━━━━━ DATASET EXTRACT ━━━━━
/-- The objects of block 0x15 (LOOP). -/
def objsLoop : List ObjDef :=
  [
    -- AXIS[n].LOOP.POS.DIV (Table 9.7)
    { base := 0x15000001, i0 := 0, n := 12, ty := .u8, cnt := 1, lo := 1, hi := 32, dflt := some [4], only := [1, 2, 4, 8, 16, 32], name := "AXIS[#].LOOP.POS.DIV" },
    -- AXIS[n].LOOP.VEL.DIV (Table 9.7)
    { base := 0x15000002, i0 := 0, n := 12, ty := .u8, cnt := 1, lo := 1, hi := 8, dflt := some [2], only := [1, 2, 4, 8], name := "AXIS[#].LOOP.VEL.DIV" },
    -- AXIS[n].LOOP.PRS.DIV (Table 9.7)
    { base := 0x15000003, i0 := 0, n := 12, ty := .u8, cnt := 1, lo := 1, hi := 32, dflt := some [4], only := [1, 2, 4, 8, 16, 32], name := "AXIS[#].LOOP.PRS.DIV" },
    -- AXIS[n].LOOP.SPD.DIV (Table 9.7)
    { base := 0x15000004, i0 := 0, n := 12, ty := .u8, cnt := 1, lo := 1, hi := 32, dflt := some [4], only := [1, 2, 4, 8, 16, 32], name := "AXIS[#].LOOP.SPD.DIV" },
    -- AXIS[n].LOOP.PHASE (Table 9.7)
    { base := 0x15000005, i0 := 0, n := 12, ty := .u8, cnt := 1, lo := 0, hi := 31, dflt := some [0], name := "AXIS[#].LOOP.PHASE" },
    -- AXIS[n].LOOP.POS.CH (Table 9.7)
    { base := 0x15000010, i0 := 0, n := 12, ty := .u8, cnt := 1, lo := 0, hi := 15, dflt := none, sect := true, req := .steer, name := "AXIS[#].LOOP.POS.CH" },
    -- AXIS[n].LOOP.POS.SCALE (Table 9.7)
    { base := 0x15000011, i0 := 0, n := 12, ty := .q16, cnt := 1, lo := -2147483648, hi := 2147483647, dflt := some [65536], nonzero := true, sect := true, name := "AXIS[#].LOOP.POS.SCALE" },
    -- AXIS[n].LOOP.POS.KFF_V (Table 9.7)
    { base := 0x15000012, i0 := 0, n := 12, ty := .q16, cnt := 1, lo := 0, hi := 131072, dflt := some [65536], name := "AXIS[#].LOOP.POS.KFF_V" },
    -- AXIS[n].LOOP.POS.VLIM (Table 9.7)
    { base := 0x15000013, i0 := 0, n := 12, ty := .q16, cnt := 1, lo := 65536, hi := 32768000, dflt := some [3932160], name := "AXIS[#].LOOP.POS.VLIM" },
    -- AXIS[n].LOOP.VEL.CH (Table 9.7)
    { base := 0x15000014, i0 := 0, n := 12, ty := .u8, cnt := 1, lo := 0, hi := 7, dflt := none, sect := true, req := .steer, name := "AXIS[#].LOOP.VEL.CH" },
    -- AXIS[n].LOOP.VEL.SCALE (Table 9.7)
    { base := 0x15000015, i0 := 0, n := 12, ty := .q16, cnt := 1, lo := -2147483648, hi := 2147483647, dflt := some [66], nonzero := true, sect := true, name := "AXIS[#].LOOP.VEL.SCALE" },
    -- AXIS[n].LOOP.VEL.KFF_A (Table 9.7)
    { base := 0x15000016, i0 := 0, n := 12, ty := .q16, cnt := 1, lo := 0, hi := 655360, dflt := some [0], name := "AXIS[#].LOOP.VEL.KFF_A" },
    -- AXIS[n].LOOP.CUR.AUTO (Table 9.7)
    { base := 0x15000020, i0 := 0, n := 12, ty := .bool, cnt := 1, lo := 0, hi := 1, dflt := some [1], name := "AXIS[#].LOOP.CUR.AUTO" },
    -- AXIS[n].LOOP.CUR.BW (Table 9.7)
    { base := 0x15000021, i0 := 0, n := 12, ty := .u16, cnt := 1, lo := 200, hi := 4000, dflt := some [2000], name := "AXIS[#].LOOP.CUR.BW" },
    -- AXIS[n].LOOP.CUR.DECOUPLE (Table 9.7)
    { base := 0x15000022, i0 := 0, n := 12, ty := .bool, cnt := 1, lo := 0, hi := 1, dflt := some [1], name := "AXIS[#].LOOP.CUR.DECOUPLE" },
    -- AXIS[n].LOOP.CUR.VLIM (Table 9.7)
    { base := 0x15000023, i0 := 0, n := 12, ty := .q16, cnt := 1, lo := 32768, hi := 65536, dflt := some [62259], name := "AXIS[#].LOOP.CUR.VLIM" },
    -- AXIS[n].LOOP.PRS.CH (Table 9.7)
    { base := 0x15000030, i0 := 0, n := 12, ty := .u8, cnt := 1, lo := 8, hi := 15, dflt := some [255], sect := true, also := [255], name := "AXIS[#].LOOP.PRS.CH" },
    -- AXIS[n].LOOP.PRS.FFCURVE (Table 9.7)
    { base := 0x15000031, i0 := 0, n := 12, ty := .u8, cnt := 1, lo := 0, hi := 255, dflt := some [255], name := "AXIS[#].LOOP.PRS.FFCURVE" },
    -- AXIS[n].LOOP.VALVE.BW (Table 9.7)
    { base := 0x15000032, i0 := 0, n := 12, ty := .u16, cnt := 1, lo := 20, hi := 2000, dflt := some [200], name := "AXIS[#].LOOP.VALVE.BW" },
    -- AXIS[n].LOOP.RIPPLE.AMP (Table 9.7)
    { base := 0x15000033, i0 := 0, n := 12, ty := .u16, cnt := 1, lo := 0, hi := 1000, dflt := some [0], name := "AXIS[#].LOOP.RIPPLE.AMP" },
    -- AXIS[n].LOOP.RIPPLE.HALF (Table 9.7)
    { base := 0x15000034, i0 := 0, n := 12, ty := .u16, cnt := 1, lo := 2, hi := 4000, dflt := some [40], name := "AXIS[#].LOOP.RIPPLE.HALF" },
    -- AXIS[n].LOOP.THERM.TAU (Table 9.7)
    { base := 0x15000040, i0 := 0, n := 12, ty := .u16, cnt := 1, lo := 10, hi := 3600, dflt := some [300], name := "AXIS[#].LOOP.THERM.TAU" },
    -- AXIS[n].LOOP.THERM.RISE (Table 9.7)
    { base := 0x15000041, i0 := 0, n := 12, ty := .u8, cnt := 1, lo := 10, hi := 200, dflt := some [80], name := "AXIS[#].LOOP.THERM.RISE" },
    -- AXIS[n].LOOP.THERM.TAMB (Table 9.7)
    { base := 0x15000042, i0 := 0, n := 12, ty := .i8, cnt := 1, lo := -40, hi := 125, dflt := some [60], name := "AXIS[#].LOOP.THERM.TAMB" },
    -- AXIS[n].LOOP.THERM.TAMB.CH (Table 9.7)
    { base := 0x15000043, i0 := 0, n := 12, ty := .u8, cnt := 1, lo := 8, hi := 15, dflt := some [255], sect := true, also := [255], name := "AXIS[#].LOOP.THERM.TAMB.CH" },
    -- AXIS[n].LOOP.THERM.TSTART (Table 9.7)
    { base := 0x15000044, i0 := 0, n := 12, ty := .i16, cnt := 1, lo := 0, hi := 200, dflt := some [120], name := "AXIS[#].LOOP.THERM.TSTART" },
    -- AXIS[n].LOOP.THERM.TEND (Table 9.7)
    { base := 0x15000045, i0 := 0, n := 12, ty := .i16, cnt := 1, lo := 0, hi := 220, dflt := some [150], name := "AXIS[#].LOOP.THERM.TEND" },
    -- AXIS[n].LOOP.THERM.TMAX (Table 9.7)
    { base := 0x15000046, i0 := 0, n := 12, ty := .i16, cnt := 1, lo := 0, hi := 250, dflt := some [160], name := "AXIS[#].LOOP.THERM.TMAX" },
    -- AXIS[n].LOOP.MECH.J (Table 10.4)
    { base := 0x15000050, i0 := 0, n := 12, ty := .q16, cnt := 1, lo := 655, hi := 655360000, dflt := none, req := .motor, name := "AXIS[#].LOOP.MECH.J" },
    -- AXIS[n].LOOP.MECH.B (Table 10.4)
    { base := 0x15000051, i0 := 0, n := 12, ty := .q16, cnt := 1, lo := 0, hi := 655360000, dflt := some [0], name := "AXIS[#].LOOP.MECH.B" },
    -- AXIS[n].LOOP.MECH.LOADBW (Table 10.4)
    { base := 0x15000052, i0 := 0, n := 12, ty := .u16, cnt := 1, lo := 1, hi := 200, dflt := some [20], name := "AXIS[#].LOOP.MECH.LOADBW" },
    -- AXIS[n].LOOP.MECH.LOADMAX (Table 10.4)
    { base := 0x15000053, i0 := 0, n := 12, ty := .q16, cnt := 1, lo := 6554, hi := 65536000, dflt := none, req := .motor, name := "AXIS[#].LOOP.MECH.LOADMAX" },
    -- AXIS[n].LOOP.MECH.KRACK (Table 10.4)
    { base := 0x15000054, i0 := 0, n := 12, ty := .q16, cnt := 1, lo := 0, hi := 65536000, dflt := some [0], name := "AXIS[#].LOOP.MECH.KRACK" },
    -- AXIS[n].LOOP.MIR.EBOUND (Table 10.4)
    { base := 0x15000058, i0 := 0, n := 12, ty := .q16, cnt := 1, lo := 6554, hi := 3276800, dflt := some [131072], name := "AXIS[#].LOOP.MIR.EBOUND" },
    -- AXIS[n].LOOP.MIR.MBOUND (Table 10.4)
    { base := 0x15000059, i0 := 0, n := 12, ty := .q16, cnt := 1, lo := 65536, hi := 327680000, dflt := some [3276800], name := "AXIS[#].LOOP.MIR.MBOUND" },
    -- AXIS[n].LOOP.MIR.FILTER (Table 10.4)
    { base := 0x1500005A, i0 := 0, n := 12, ty := .u8, cnt := 1, lo := 1, hi := 64, dflt := some [4], name := "AXIS[#].LOOP.MIR.FILTER" },
    -- AXIS[n].LOOP.MIR.N (Table 10.4)
    { base := 0x1500005B, i0 := 0, n := 12, ty := .u8, cnt := 1, lo := 1, hi := 255, dflt := some [8], name := "AXIS[#].LOOP.MIR.N" },
    -- AXIS[n].LOOP.MIR.ATTRWIN (Table 10.4)
    { base := 0x1500005C, i0 := 0, n := 12, ty := .u8, cnt := 1, lo := 0, hi := 64, dflt := some [8], name := "AXIS[#].LOOP.MIR.ATTRWIN" },
    -- AXIS[n].LOOP.MIR.TLO (Table 10.4)
    { base := 0x1500005D, i0 := 0, n := 12, ty := .i16, cnt := 1, lo := -40, hi := 200, dflt := some [25], name := "AXIS[#].LOOP.MIR.TLO" },
    -- AXIS[n].LOOP.MIR.THI (Table 10.4)
    { base := 0x1500005E, i0 := 0, n := 12, ty := .i16, cnt := 1, lo := -40, hi := 250, dflt := some [150], name := "AXIS[#].LOOP.MIR.THI" },
    -- AXIS[n].LOOP.MIR.HOTSCALE (Table 10.4)
    { base := 0x1500005F, i0 := 0, n := 12, ty := .q16, cnt := 1, lo := 65536, hi := 196608, dflt := some [98304], name := "AXIS[#].LOOP.MIR.HOTSCALE" },
    -- AXIS[n].LOOP.XCHK.CH (Table 14.5)
    { base := 0x15000060, i0 := 0, n := 12, ty := .u8, cnt := 1, lo := 0, hi := 7, dflt := some [255], also := [255], name := "AXIS[#].LOOP.XCHK.CH" },
    -- AXIS[n].LOOP.XCHK.RATIO (Table 14.5)
    { base := 0x15000061, i0 := 0, n := 12, ty := .q16, cnt := 1, lo := -2147483648, hi := 2147483647, dflt := some [65536], nonzero := true, name := "AXIS[#].LOOP.XCHK.RATIO" },
    -- AXIS[n].LOOP.XCHK.BAND (Table 14.5)
    { base := 0x15000062, i0 := 0, n := 12, ty := .u32, cnt := 1, lo := 1, hi := 100000, dflt := some [500], name := "AXIS[#].LOOP.XCHK.BAND" },
    -- AXIS[n].LOOP.XCHK.TIME (Table 14.5)
    { base := 0x15000063, i0 := 0, n := 12, ty := .u16, cnt := 1, lo := 1, hi := 65535, dflt := some [400], name := "AXIS[#].LOOP.XCHK.TIME" } ]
━━━━━
_ABOUT THIS EXERCISE_
Beginning at the line with "-- AXIS[n].LOOP.THERM.TAU (Table 9.7)" and ending at the line with "some [80], name", reproduce each line of the data above exactly, and add no other lines.

_RESPONSE TO THE EXERCISE_
    -- AXIS[n].LOOP.THERM.TAU (Table 9.7)
    { base := 0x15000040, i0 := 0, n := 12, ty := .u16, cnt := 1, lo := 10, hi := 3600, dflt := some [300], name := "AXIS[#].LOOP.THERM.TAU" },
    -- AXIS[n].LOOP.THERM.RISE (Table 9.7)
    { base := 0x15000041, i0 := 0, n := 12, ty := .u8, cnt := 1, lo := 10, hi := 200, dflt := some [80], name := "AXIS[#].LOOP.THERM.RISE" },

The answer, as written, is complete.